Monday, September 05, 2022

Pollution of the Shenandoah Watershed

For over 30 years, my family has been fishing the Shenandoah River System. One of the headwaters, the South River, which flows out of the Shenandoah National Park and through Waynesboro, has been subject of the largest environmental damage settlement in Virginia history. In the 1930's and 40's, a DuPont facility manufacturing rayon released toxic mercury into the South River which is a tribute The devastating environmental effects of toxic pollution are well-known. Although experts predicted mercury levels to decrease, the soil on the banks of the river temporarily absorb mercury, but frequent high water levels cause the mercury in the soak to be re-released into the water. Even when I fish on the South Fork of the Shenandoah River, there are still signs to limit consumption of smallmouth bass due to elevated mercury levels. 

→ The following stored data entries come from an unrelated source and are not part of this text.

-- ==== Sys2Proof/Laws/Offering.lean ====
section
/-! SUPPORT. Laws/Offering.lean: the choice, the binding of an orphan and the offering in the terms of Sys2Proof/Safety.lean:
a choice takes the line that `State.Chosen` says, and an offering is an `Offering` of the orphans in their order. -/

namespace Sys2Proof.Machine

/-! ## The candidates -/

theorem fits_iff {l : Line} {sku : Nat} {design : Option Nat} :
    l.fits sku design = true ↔
      l.sku = sku ∧ l.state = .active ∧ l.inFlight + l.binned < l.quantity ∧ ∀ d, design = some d → l.design = d := by
  have demand : 0 < l.demand ↔ l.inFlight + l.binned < l.quantity := by unfold Line.demand; omega
  unfold Line.fits
  simp only [Bool.and_eq_true, Bool.or_eq_true, beq_iff_eq, decide_eq_true_eq, demand, and_assoc]
  cases design with
  | none => simp
  | some d => simp [eq_comm]

/-- The candidates of one order are the lines of the set that fit, from index `n` on. -/
theorem mem_lineCandidates {c : Scheduler} {set : LineSet} {sku : Nat} {design : Option Nat} {slot : Nat} {o : Order}
    {n : Nat} {ls : List Line} {x : Candidate} :
    x ∈ lineCandidates c set sku design slot o n ls ↔ ∃ j l, ls[j]? = some l ∧ set.has slot (n + j) = true ∧
      l.fits sku design = true ∧ x = ⟨slot, n + j, c.classOf o.level, o.admission⟩ := by
  induction ls generalizing n with
  | nil => simp [lineCandidates]
  | cons l ls ih =>
    have shift : (∃ j m, (l :: ls)[j]? = some m ∧ set.has slot (n + j) = true ∧ m.fits sku design = true ∧
          x = ⟨slot, n + j, c.classOf o.level, o.admission⟩) ↔
        (set.has slot n = true ∧ l.fits sku design = true ∧ x = ⟨slot, n, c.classOf o.level, o.admission⟩) ∨
          ∃ j m, ls[j]? = some m ∧ set.has slot (n + 1 + j) = true ∧ m.fits sku design = true ∧
            x = ⟨slot, n + 1 + j, c.classOf o.level, o.admission⟩ := by
      constructor
      · rintro ⟨j, m, hm, h⟩
        cases j with
        | zero => simp only [List.getElem?_cons_zero, Option.some.injEq] at hm; subst hm; exact .inl h
        | succ j =>
          refine .inr ⟨j, m, by simpa using hm, ?_⟩
          rwa [show n + 1 + j = n + (j + 1) by omega]
      · rintro (h | ⟨j, m, hm, h⟩)
        · exact ⟨0, l, rfl, h⟩
        · refine ⟨j + 1, m, by simpa using hm, ?_⟩
          rwa [show n + (j + 1) = n + 1 + j by omega]
    rw [shift, lineCandidates]
    split
    · rename_i h
      simp only [Bool.and_eq_true] at h
      rw [List.mem_cons, ih]
      simp [h.1, h.2]
    · rename_i h
      rw [ih, or_iff_right]
      rintro ⟨a, b, -⟩
      exact h (by simp [a, b])

/-- They stand in order of line. -/
theorem lineCandidates_order (c : Scheduler) (set : LineSet) (sku : Nat) (design : Option Nat) (slot : Nat) (o : Order)
    (n : Nat) (ls : List Line) :
    (lineCandidates c set sku design slot o n ls).Pairwise fun a b => a.slot = b.slot ∧ a.line < b.line := by
  induction ls generalizing n with
  | nil => exact .nil
  | cons l ls ih =>
    rw [lineCandidates]
    split
    · refine .cons (fun x hx => ?_) (ih _)
      obtain ⟨j, m, -, -, -, rfl⟩ := mem_lineCandidates.mp hx
      exact ⟨rfl, by dsimp only; omega⟩
    · exact ih _

theorem wf_pairwise {α : Type} {t : Table α} (h : t.wf = true) : t.Pairwise fun a b => a.1 < b.1 := by
  induction t with
  | nil => exact .nil
  | cons e t ih =>
    obtain ⟨k, v⟩ := e
    rw [wf_cons, Bool.and_eq_true] at h
    refine .cons (fun e he => ?_) (ih h.2)
    have := h.1
    simp only [above, List.all_eq_true, decide_eq_true_eq] at this
    exact this e he
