/-! ## Retirement -/

/-- A retirement whose garment no report or undo holds gives back what `State.GivesBack` says (R18, R20, R42, R141,
R162). -/
theorem givesBack_retire {tag : Tag} {pos : Nat} {g : Garment} (h : s.findTag tag = some (pos, g)) (reason : Reason) :
    ∃ served, s.GivesBack none g (s.retire reason tag) served ∧ (s.retire reason tag).sent = s.sent ++ served := by
  unfold State.retire
  rw [h]
  dsimp only
  have r := removed_removeRecord s reason pos g
  generalize State.removeRecord reason s (pos, g) = u at r
  have uv : u.verdictOf .unload = (s.verdictOf .unload).filter fun v => v.tag ≠ g.tag := by
    show (u.station .unload).verdict = _
    rw [r.stations]
    rfl
  have served : ∃ served, u.serveWait = { u with
        cure.lanes := u.serveWait.cure.lanes, stations := u.serveWait.stations, sent := u.sent ++ served } ∧
      (((∀ w, s.verdictOf .unload = some w → w.cls = .work ∨ w.tag = g.tag) ∨ (∀ k, k ≤ 3 → (u.lane k).free = false)) →
        served = [] ∧ u.serveWait = u) ∧
      (∀ w n, s.verdictOf .unload = some w → w.cls = .wait → w.tag ≠ g.tag → n ≤ 3 → (u.lane n).free = true →
        (∀ j, j < n → (u.lane j).free = false) → served = [laneMessage w n] ∧ u.HandsLane w n u.serveWait ∧
        ∀ k, k ≠ n → u.serveWait.lane k = u.lane k) ∧
      ∀ l, (l ≠ .unload ∨ served = []) → u.serveWait.station l = u.station l := by
    by_cases idle : (∀ w, s.verdictOf .unload = some w → w.cls = .work ∨ w.tag = g.tag) ∨
        ∀ k, k ≤ 3 → (u.lane k).free = false
    · have e : u.serveWait = u := serveWait_idle u (by
        rcases idle with i | i
        · refine .inl fun w hw => ?_
          rw [uv] at hw
          obtain ⟨hs, ht⟩ := Option.filter_eq_some_iff.mp hw
          exact (i w hs).resolve_right (by simpa using ht)
        · exact .inr i)
      refine ⟨[], ?_, fun _ => ⟨rfl, e⟩, fun w n hw wait ne hn free low => ?_, fun l _ => by rw [e]⟩
      · rw [e]
        simp
      · rcases idle with i | i
        · rcases i w hw with x | x
          · rw [wait] at x
            cases x
          · exact absurd x ne
        · rw [i n hn] at free
          cases free
    · have idle' := idle
      simp only [not_or, not_forall, Bool.not_eq_false] at idle
      obtain ⟨⟨w, hw, work, ne⟩, k, hk, fk⟩ := idle
      have wait : w.cls = .wait := by cases hc : w.cls <;> simp_all
      have ex : ∃ j, (u.lane j).free = true := ⟨k, fk⟩
      have hn := (Nat.find_min' ex fk).trans hk
      have free := Nat.find_spec ex
      have low : ∀ j, j < Nat.find ex → (u.lane j).free = false := fun j hj => by simpa using Nat.find_min ex hj
      generalize Nat.find ex = n at hn free low
      have uw : u.verdictOf .unload = some w := by
        rw [uv, hw]
        simp [ne]
      obtain ⟨e, ha, ho, hl⟩ := serveWait_hands u uw wait hn free low
      refine ⟨[laneMessage w n], e, fun i => absurd i idle', fun w' n' hw' _ _ _ free' low' => ?_,
        fun l hl' => ho l (hl'.resolve_right (by simp))⟩
      have ew : w = w' := by
        rw [hw] at hw'
        exact Option.some.inj hw'
      subst ew
      have en : n = n' := by
        rcases Nat.lt_trichotomy n n' with x | x | x
        · rw [low' n x] at free
          cases free
        · exact x
        · rw [low n' x] at free'
          cases free'
      subst en
      exact ⟨rfl, ha, hl⟩
  obtain ⟨served, wr, wi, wh, wo⟩ := served
  generalize u.serveWait = w at wr wi wh wo
  have a := endBinding_aside w reason g.binding
  have c := endBinding_cells w reason g.binding
  generalize w.endBinding reason g.binding = t at a c
  have tring : t.ring = w.ring := congrArg (·.ring) a
  have tcure : t.cure = w.cure := congrArg (·.cure) a
  have tst : t.stations = w.stations := congrArg (·.stations) a
  have tsent : t.sent = w.sent := congrArg (·.sent) a
  have tover : t.bins.overflow = w.bins.overflow := congrArg (·.bins.overflow) a
  have tcls : t.refs.classes = w.refs.classes := congrArg (·.refs.classes) a
  have tplaten : ∀ k, t.platen k = u.platen k := fun k => by
    unfold State.platen
    rw [tring, wr]
  have tlane : ∀ k, t.lane k = w.lane k := fun k => by
    unfold State.lane
    rw [tcure]
  have tstation : ∀ l, t.station l = w.station l := fun l => by
    unfold State.station
    rw [tst]
  have order : ∀ k, w.order k = s.order k := fun k => by
    rw [wr, r.rest]
    rfl
  have cells : w.orders.freeCells = s.orders.freeCells + (if g.location = .overflow then 1 else 0) +
      s.heldFor g.tag Link.all := by
    rw [wr]
    show u.orders.freeCells = _
    rw [r.rest]
  refine ⟨served, ⟨fun k => ?_, ?_, ?_, ?_, ?_, ?_, fun n hn hu => ?_, fun k => ?_⟩, ?_⟩
  · rw [tplaten, r.platens]
    rfl
  · rw [tcure, wr]
    show u.cure.exitQueue = _
    rw [r.rest]
  · rw [tover, wr]
    show u.bins.overflow = _
    rw [r.rest]
  · have held : (Link.all.filter fun n => some n ≠ none ∧ (s.verdictOf n).any fun v => v.tag = g.tag ∧ v.holdTaken).length =
        s.heldFor g.tag Link.all := by
      unfold State.heldFor
      simp
    dsimp only
    rw [held, ← cells]
    exact ⟨fun b o hb ho => c.1 b o hb ((order _).trans ho), fun hk => c.2 fun b hb hn => (order _).trans (hk b hb hn)⟩
  · have lane : ∀ k, k ≤ 3 → u.lane k = if (s.lane k).reservation = some g.tag
        then { s.lane k with reservation := none } else s.lane k := fun k hk => by
      rw [r.lanes k hk]
      rfl
    refine ⟨fun i => ?_, fun w n hw wait ne hn free low => ?_⟩
    · obtain ⟨e1, e2⟩ := wi (i.imp_right fun j k hk => by rw [lane k hk]; exact j k hk)
      refine ⟨e1, fun k hk => ?_⟩
      rw [tlane, e2, lane k hk]
    · obtain ⟨e1, e2, e3⟩ := wh w n hw wait ne hn (by rw [lane n hn]; exact free)
        fun j hj => by rw [lane j (by omega)]; exact low j hj
      refine ⟨e1, ⟨?_, ?_⟩, fun k hk kn => ?_⟩
      · rw [tstation, e2.station, r.stations]
        have : u.limits = s.limits := by rw [r.rest]
        rw [this]
        simp [Station.without]
      · rw [tlane]
        exact e2.lane
      · rw [tlane, e3 k kn, lane k hk]
  · show ({ t.cure with lanes := s.cure.lanes, exitQueue := s.cure.exitQueue } : Cure) = s.cure
    rw [tcure, wr]
    show ({ u.cure with lanes := s.cure.lanes, exitQueue := s.cure.exitQueue } : Cure) = s.cure
    rw [r.rest]
  · rw [tstation, wo n hu, r.stations]
  · rw [tcls, wr]
    show u.refs.classes.find k = _
    rw [r.rest]
    show (Table.modify s.refs.classes g.cls _).find k = _
    rw [find_modify]
    split
    · rename_i e
      subst e
      rfl
    · simp
  · rw [tsent, wr]
    show u.sent ++ served = _
    rw [r.rest]

end Sys2Proof.Machine
end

This is an example of a negative production externality: the production of rayon reduces the well-being of othersThe social marginal cost was higher than the social marginal benefit. In our text, Gruber defines an externality as when "the actions of one party makes another party worse or better off, yet the 1st party neither bears the cost nor benefit". The Coasian solution to this problem would have been for fisherman and local businesses to charge DuPont $x/unit of pollution. This charge would increase the private marginal cost, which would coincide with the social marginal cost, thereby decreasing the quantity of pollution. It is possible that a Coasian private remedy could have worked back then, but now, 70 to 80 years later, the solution is retroactive regulation and corrective payments. In 2016, the DOJ, Department of the Interior, and Virginia state government announced a $50 million settlement with DuPont to help finance "restore the precious natural resources of the South Fork watershed". 


1 comment:

Tommy Murray said...

Thanks for this post, Jacob! This made me think about an added complexity of externalities that we did not discuss in class: the issue of time and permanency. In the basic examples, externalities are portrayed as immediately preventable with no lingering effects: the confectioner can immediately stop production if he wishes, and the externality of noise immediately stops. I think your experience demonstrates the reality that externalities are often extended over time and have semi-permanent effects. Even if the culpable action is stopped (e.g. rayon production) the externality continues (e.g. the river will continue to deteriorate). The implication of this, I believe, is that private Coasian solutions will often hinge upon large overhead payments for restoration projects (e.g. restoring the river) rather than the per-unit payments we see in class.